■ Exercise
Pull every line with "InputAnswer" from the data below and copy it.

[Dataset records]
━━━━

-- ==== Sys2Proof/Tests/Slice0.lean ====
section
/-! SUPPORT. Tests of one step each, with expected results from spec/95_test_vectors.md, the smoke test of WellFormed, the
decoding of every constructor from a word written out from spec/30_encoding.md R66, and, last, a witness for each statement
of Certificates/Slice0/Obligations.lean that has hypotheses. -/

namespace Sys2Proof.Tests

open Sys2Proof Sys2Proof.Machine

/-! ## Helpers -/

/-- Test codes, all different. -/
def codes : SignalCodes := ⟨1, 2, 3, 4, 5⟩

/-- The spec's defaults with the test codes. -/
def params : Params := ⟨32, .undefined, .other, codes⟩

/-- A constructed machine whose unwritten words all read 77. -/
def base : State := State.construct params (Vector.replicate capacity 77) []

/-- `s` with words in memory. -/
def withWords (s : State) (cells : List WordCell) : State :=
  { s with mem := cells.foldl (fun m c => m.write c.1 c.2) s.mem }

/-- `base` with words in memory and registers set. -/
def mach (cells : List WordCell) (pc : Nat) (acc auxA auxB : Int) : State :=
  withWords { base with pc := pc, acc := acc, auxA := auxA, auxB := auxB } cells

/-- `s` under the other value of each policy. -/
def otherPolicies (s : State) : State := { s with params := ⟨32, .wrap, .undefined, codes⟩ }

/-- `s` with answers waiting. -/
def withAnswers (s : State) (l : List InputAnswer) : State := { s with input := l }

/-- The outcome is a next state of which `p` is true. -/
def after (o : Host.Outcome State Fault Refusal) (p : State → Bool) : Bool :=
  match o with
  | .next t => p t
  | .fault _ => false
  | .refused _ => false

/-- The outcome is a fault of which `p` is true. -/
def faultsWith (o : Host.Outcome State Fault Refusal) (p : Fault → Bool) : Bool :=
  match o with
  | .next _ => false
  | .fault f => p f
  | .refused _ => false

/-- The fault is `Undefined(overflow)`, and `p` is true of the state it leaves. -/
def overflowAnd (p : State → Bool) : Fault → Bool
  | .undefinedOverflow s => p s
  | .undefinedDivideByZero _ => false

/-- The fault is `Undefined(divide_by_zero)`, and `p` is true of the state it leaves. -/
def divideByZeroAnd (p : State → Bool) : Fault → Bool
  | .undefinedOverflow _ => false
  | .undefinedDivideByZero s => p s

/-- The fault is `Undefined(overflow)`. -/
def overflow : Fault → Bool := overflowAnd fun _ => true

/-- The fault is `Undefined(divide_by_zero)`. -/
def divideByZero : Fault → Bool := divideByZeroAnd fun _ => true

/-- A test of a next state as a statement about one. -/
theorem exists_of_after {o : Host.Outcome State Fault Refusal} {p : State → Bool} (h : after o p = true) :
    ∃ t, o = .next t ∧ p t = true := by
  cases o with
  | next t => exact ⟨t, rfl, h⟩
  | fault _ => cases h
  | refused _ => cases h

/-- A test of a fault as a statement about one. -/
theorem exists_fault_of {o : Host.Outcome State Fault Refusal} {p : Fault → Bool} (h : faultsWith o p = true) :
    ∃ f, o = .fault f ∧ p f = true := by
  cases o with
  | next _ => cases h
  | fault f => exact ⟨f, rfl, h⟩
  | refused _ => cases h

/-- Step `s` with `acc` in place and `y` at address 99: the shape of the arithmetic table. -/
def arith (word acc y : Int) : State := mach [(0, word), (99, y)] 0 acc 0 0

/-- Step with the auxiliary registers in place: the shape of the extended table. -/
def extend (word auxA auxB : Int) : State := mach [(0, word), (99, -5)] 0 0 auxA auxB

/-! ## WellFormed (spec/30_encoding.md R61): the one check refuses an operand that two digits cannot write -/

theorem test_wellFormed_refuses_100 :
    ([Instr.nop 100, .input 100, .output 100, .load 100, .store 100, .add 100, .sub 100, .mul 100, .div 100, .mod 100,
      .jmp 100, .jz 100, .halt 100, .setA 100, .setB 100, .flat 100, .and 100, .or 100, .xor 100, .not 100].any
      Instr.wellFormed) = false := by decide

theorem test_wellFormed_accepts_99 : (Instr.load 99).wellFormed = true ∧ (Instr.nop 0).wellFormed = true := by decide

/-! ## Decode: words written out digit by digit, opcode d3d2 of R66 and operand d1d0 -/

theorem test_decode_control :
    decode 20 = some (.nop 20) ∧ decode 4005 = some (.jmp 5) ∧ decode 4299 = some (.jz 99) ∧
    decode 4407 = some (.halt 7) := by decide

theorem test_decode_io : decode 1013 = some (.input 13) ∧ decode 1234 = some (.output 34) := by decide

theorem test_decode_arithmetic :
    decode 2010 = some (.load 10) ∧ decode 2212 = some (.store 12) ∧ decode 3011 = some (.add 11) ∧
    decode 3201 = some (.sub 1) ∧ decode 3450 = some (.mul 50) ∧ decode 3604 = some (.div 4) ∧
    decode 3809 = some (.mod 9) := by decide

theorem test_decode_extended :
    decode 5000 = some (.setA 0) ∧ decode 5201 = some (.setB 1) ∧ decode 5477 = some (.flat 77) ∧
    decode 6030 = some (.and 30) ∧ decode 6231 = some (.or 31) ∧ decode 6432 = some (.xor 32) ∧
    decode 6699 = some (.not 99) := by decide

/-- The decoder's closed output of R72: a kind with its operand, or `invalid`. -/
theorem test_decodeWord : decodeWord 1234 = .output 34 ∧ decodeWord 5600 = .invalid ∧ decodeWord (-1) = .invalid := by decide

/-- The illegal words of the decoder table of 95_test_vectors.md part 2. -/
theorem test_decode_illegal :
    ([100, 1100, 2199, 3999, 4100, 5600, 6700, 7000, 9900, 9999, 10000, -1, -101].all
      fun w => (decode w).isNone) = true := by decide

theorem test_encode : encode (.output 34) = 1234 ∧ encode (.nop 20) = 20 ∧ encode (.not 99) = 6699 := by decide

theorem test_decodeTableWord :
    decodeTableWord 16 2010 = some (.load 10) ∧ decodeTableWord 8 99 = some (.nop 99) ∧
    decodeTableWord 32 4294967295 = none := by decide

/-- A placed word is the one the next step runs. -/
theorem test_withFetchWord : after (step (State.reset.withFetchWord 16 4009)) (fun t => decide (t.pc = 9)) = true := by
  decide

/-! ## Control unit -/

theorem test_nop : after (step (mach [(127, 42)] 127 0 0 0)) (fun t => decide (t.pc = 128 ∧ t.ir = 42)) = true := by
  decide

theorem test_end_of_program : after (step (mach [] 128 0 0 0)) (fun t =>
    decide (t.run = .halted ∧ t.term = some ⟨2, .endOfProgram⟩ ∧ t.pc = 128 ∧ t.ir = 0)) = true := by decide

theorem test_jmp : after (step (mach [(2, 4000)] 2 5 0 0)) (fun t => decide (t.pc = 0)) = true := by decide

theorem test_jz_taken : after (step (mach [(4, 4299)] 4 0 0 0)) (fun t => decide (t.pc = 99)) = true := by decide

theorem test_jz_not_taken : after (step (mach [(4, 4200)] 4 (-2147483648) 0 0)) (fun t => decide (t.pc = 5)) = true := by
  decide

theorem test_halt : after (step (mach [(7, 4499)] 7 0 0 0)) (fun t =>
    decide (t.run = .halted ∧ t.term = some ⟨99, .explicitHalt⟩ ∧ t.pc = 7)) = true := by decide

theorem test_status : stepStatus (arith 3099 5 3) = .continued ∧ stepStatus (arith 3099 2147483647 1) = .fault := by
  decide

theorem test_halted_stays : stepStatus (mach [(7, 4407)] 7 0 0 0) = .stopped ∧
    stepStatus { base with run := .halted } = .alreadyStopped := by decide

theorem test_illegal : after (step (mach [(3, 100)] 3 9 0 0)) (fun t =>
    decide (t.term = some ⟨4, .invalidOpcode⟩ ∧ t.pc = 3 ∧ t.ir = 100 ∧ t.acc = 9)) = true := by decide

/-! ## Arithmetic unit -/

theorem test_load : after (step (arith 2099 0 (-17))) (fun t => decide (t.acc = -17 ∧ t.pc = 1)) = true := by decide

theorem test_store : after (step (arith 2299 8 1)) (fun t =>
    decide (t.acc = 8 ∧ t.mem.read 99 = 8 ∧ t.mem.read 98 = 77)) = true := by decide

/-- Storing the word the draw gives unlists the address: equal memories are equal data. -/
theorem test_store_canonical : after (step (arith 2299 77 1)) (fun t =>
    decide (t.mem.cells = [(0, 2299)] ∧ t.mem.wf = true)) = true := by decide

theorem test_add : after (step (arith 3099 5 3)) (fun t => decide (t.acc = 8)) = true := by decide

theorem test_add_overflow : faultsWith (step (arith 3099 2147483647 1)) overflow = true ∧
    after (step (otherPolicies (arith 3099 2147483647 1))) (fun t => decide (t.acc = -2147483648)) = true := by decide

/-- R157: a fault leaves the state as it was before the instruction, except for ir. -/
theorem test_fault_is_precise : faultsWith (step (arith 3099 2147483647 1)) (overflowAnd fun t =>
    decide (t.acc = 2147483647 ∧ t.pc = 0 ∧ t.ir = 3099 ∧ t.run = .running ∧ t.term = none)) = true ∧
    faultsWith (step (otherPolicies (arith 3699 7 0))) (divideByZeroAnd fun t =>
      decide (t.acc = 7 ∧ t.ir = 3699)) = true := by decide

theorem test_sub : after (step (arith 3299 3 1)) (fun t => decide (t.acc = 2)) = true := by decide

theorem test_sub_overflow : faultsWith (step (arith 3299 0 (-2147483648))) overflow = true ∧
    after (step (otherPolicies (arith 3299 0 (-2147483648)))) (fun t => decide (t.acc = -2147483648)) = true := by
  decide

theorem test_mul : after (step (arith 3499 (-6) 7)) (fun t => decide (t.acc = -42)) = true := by decide

theorem test_mul_overflow : faultsWith (step (arith 3499 65536 65536)) overflow = true ∧
    after (step (otherPolicies (arith 3499 65536 65536))) (fun t => decide (t.acc = 0)) = true := by decide

theorem test_div : after (step (arith 3699 (-7) 2)) (fun t => decide (t.acc = -3)) = true ∧
    after (step (otherPolicies (arith 3699 (-2147483648) (-1)))) (fun t => decide (t.acc = -2147483648)) = true := by
  decide

theorem test_div_by_zero : after (step (arith 3699 7 0)) (fun t =>
      decide (t.run = .halted ∧ t.term = some ⟨5, .other⟩ ∧ t.acc = 7 ∧ t.pc = 0)) = true ∧
    faultsWith (step (otherPolicies (arith 3699 7 0))) divideByZero = true := by decide

theorem test_mod : after (step (arith 3899 7 (-2))) (fun t => decide (t.acc = 1)) = true ∧
    after (step (arith 3899 (-7) 2)) (fun t => decide (t.acc = -1)) = true := by decide

theorem test_mod_corners : after (step (arith 3899 0 0)) (fun t => decide (t.term = some ⟨5, .other⟩)) = true ∧
    faultsWith (step (arith 3899 (-2147483648) (-1))) overflow = true ∧
    after (step (otherPolicies (arith 3899 (-2147483648) (-1)))) (fun t => decide (t.acc = 0)) = true := by decide

/-! ## Extended unit -/

theorem test_setA : after (step (extend 5099 1 2)) (fun t => decide (t.auxA = -5 ∧ t.auxB = 2)) = true := by decide

theorem test_setB : after (step (extend 5299 1 2)) (fun t => decide (t.auxA = 1 ∧ t.auxB = -5)) = true := by decide

theorem test_flat : after (step (extend 5477 (-3) (-4))) (fun t => decide (t.auxA = 1 ∧ t.auxB = 0)) = true := by decide

theorem test_flat_extremes : after (step (extend 5400 (-2147483648) 2147483647)) (fun t =>
    decide (t.auxA = 0 ∧ t.auxB = 1)) = true := by decide

theorem test_and : after (step (extend 6099 6 3)) (fun t => decide (t.mem.read 99 = 2 ∧ t.acc = 0)) = true ∧
    after (step (extend 6099 (-1) 12345)) (fun t => decide (t.mem.read 99 = 12345)) = true := by decide

theorem test_or : after (step (extend 6299 6 3)) (fun t => decide (t.mem.read 99 = 7)) = true ∧
    after (step (extend 6299 0 (-1))) (fun t => decide (t.mem.read 99 = -1)) = true := by decide

theorem test_xor : after (step (extend 6499 6 3)) (fun t => decide (t.mem.read 99 = 5)) = true ∧
    after (step (extend 6499 5 5)) (fun t => decide (t.mem.read 99 = 0)) = true := by decide

theorem test_not : after (step (extend 6699 6 3)) (fun t => decide (t.mem.read 99 = -7)) = true ∧
    after (step (extend 6699 2147483647 3)) (fun t => decide (t.mem.read 99 = -2147483648)) = true := by decide

/-! ## I/O unit -/

/-- IN 13 at address 0. -/
def inState (l : List InputAnswer) : State := withAnswers (mach [(0, 1013)] 0 0 0 0) l

theorem test_in : after (step (inState [.value (-101), .endOfInput])) (fun t =>
    decide (t.mem.read 13 = -101 ∧ t.input = [.endOfInput] ∧ t.pc = 1)) = true := by decide

theorem test_in_error : ([InputAnswer.nonNumeric, .endOfInput, .value 2147483648].all fun a =>
    after (step (inState [a])) (fun t => decide (t.term = some ⟨5, .other⟩ ∧ t.mem.read 13 = 77 ∧ t.pc = 0))) = true := by
  decide

theorem test_in_held : after (step (inState [])) (fun t =>
      decide (t.pc = 0 ∧ t.ir = 0 ∧ t.run = .running ∧ t.mem.cells = [(0, 1013)])) = true ∧
    stepStatus (inState []) = .held := by decide

theorem test_out : after (step (mach [(0, 1201), (1, 2)] 0 0 0 0)) (fun t =>
    decide (t.output = [2] ∧ t.mem.read 1 = 2)) = true := by decide

/-! ## Loader: the table of 95_test_vectors.md part 2 -/

/-- Load a source text into `base`, and test the machine. -/
def loads (source : String) (p : State → Bool) : Bool :=
  match base.load (tokens source.toList) with
  | some t => p t
  | none => false

theorem test_load_three_segments : loads "5 -101 9 9 -101 1200 1202" (fun t =>
    decide (t.pc = 3 ∧ [0, 1, 2, 3, 4, 5].map t.mem.read = [5, 9, 9, 1200, 1202, 77])) = true := by decide

theorem test_load_few_sentinels : loads "7 -101 4400" (fun t =>
    decide (t.pc = 0 ∧ t.mem.read 0 = 7 ∧ t.mem.read 1 = 4400)) = true := by decide

theorem test_load_third_sentinel : loads "-101 -101 4407 -101 4401" (fun t =>
    decide (t.pc = 0 ∧ t.mem.read 0 = 4407 ∧ t.mem.read 1 = 77)) = true := by decide

theorem test_load_fails : loads "-101 -101 12a" (fun _ => true) = false ∧
    loads "-101 -101 4294967296" (fun _ => true) = false := by decide

/-! ## Witnesses: states and operands that meet the hypotheses of each statement, each clause at a boundary -/

/-- The two bounds checks most statements assume, at 0 and at the last address, and the one that fails, at 128. -/
theorem witness_checkBound : checkBound (0 : Nat) = true ∧ checkBound (99 : Nat) = true ∧ checkBound (127 : Nat) = true ∧
    checkBound (128 : Nat) = false := by decide

theorem witness_DecodeOfEncodeReturnsTheInstruction : (Instr.not 99).wellFormed = true ∧ (Instr.nop 0).wellFormed = true := by
  decide

theorem witness_EncodeOfDecodeReturnsTheWord : decode 0 = some (.nop 0) ∧ decode 6699 = some (.not 99) := by decide

/-- A word below 0, one above 9999, and one with an illegal opcode. -/
theorem witness_IllegalWordsHaltWithInvalidOpcode :
    ([-1, 10000, 100].all fun w =>
      decide ((mach [(127, w)] 127 0 0 0).run = .running) && checkBound (mach [(127, w)] 127 0 0 0).pc &&
      decide ((mach [(127, w)] 127 0 0 0).mem.read 127 = w)) = true ∧
    (-1 : Int) < 0 ∧ (9999 : Int) < 10000 ∧ illegalOpcode ((100 : Int).toNat / 100) = true := by decide

theorem witness_DecimalDigitsGiveOpcodeAndOperand : (0 : Nat) < 10 ∧ (9 : Nat) < 10 := by decide

theorem witness_NopOnlyAdvancesPc : (99 : Nat) ≤ 99 ∧ (mach [] 127 0 0 0).run = .running ∧ (mach [] 127 0 0 0).pc = 127 ∧
    after (exec (.nop 0) (mach [] 127 0 0 0)) (fun t => decide (t.pc = 128)) = true := by decide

━━━━

■ Solution to this problem
def withAnswers (s : State) (l : List InputAnswer) : State := { s with input := l }
def inState (l : List InputAnswer) : State := withAnswers (mach [(0, 1013)] 0 0 0 0) l
theorem test_in_error : ([InputAnswer.nonNumeric, .endOfInput, .value 2147483648].all fun a =>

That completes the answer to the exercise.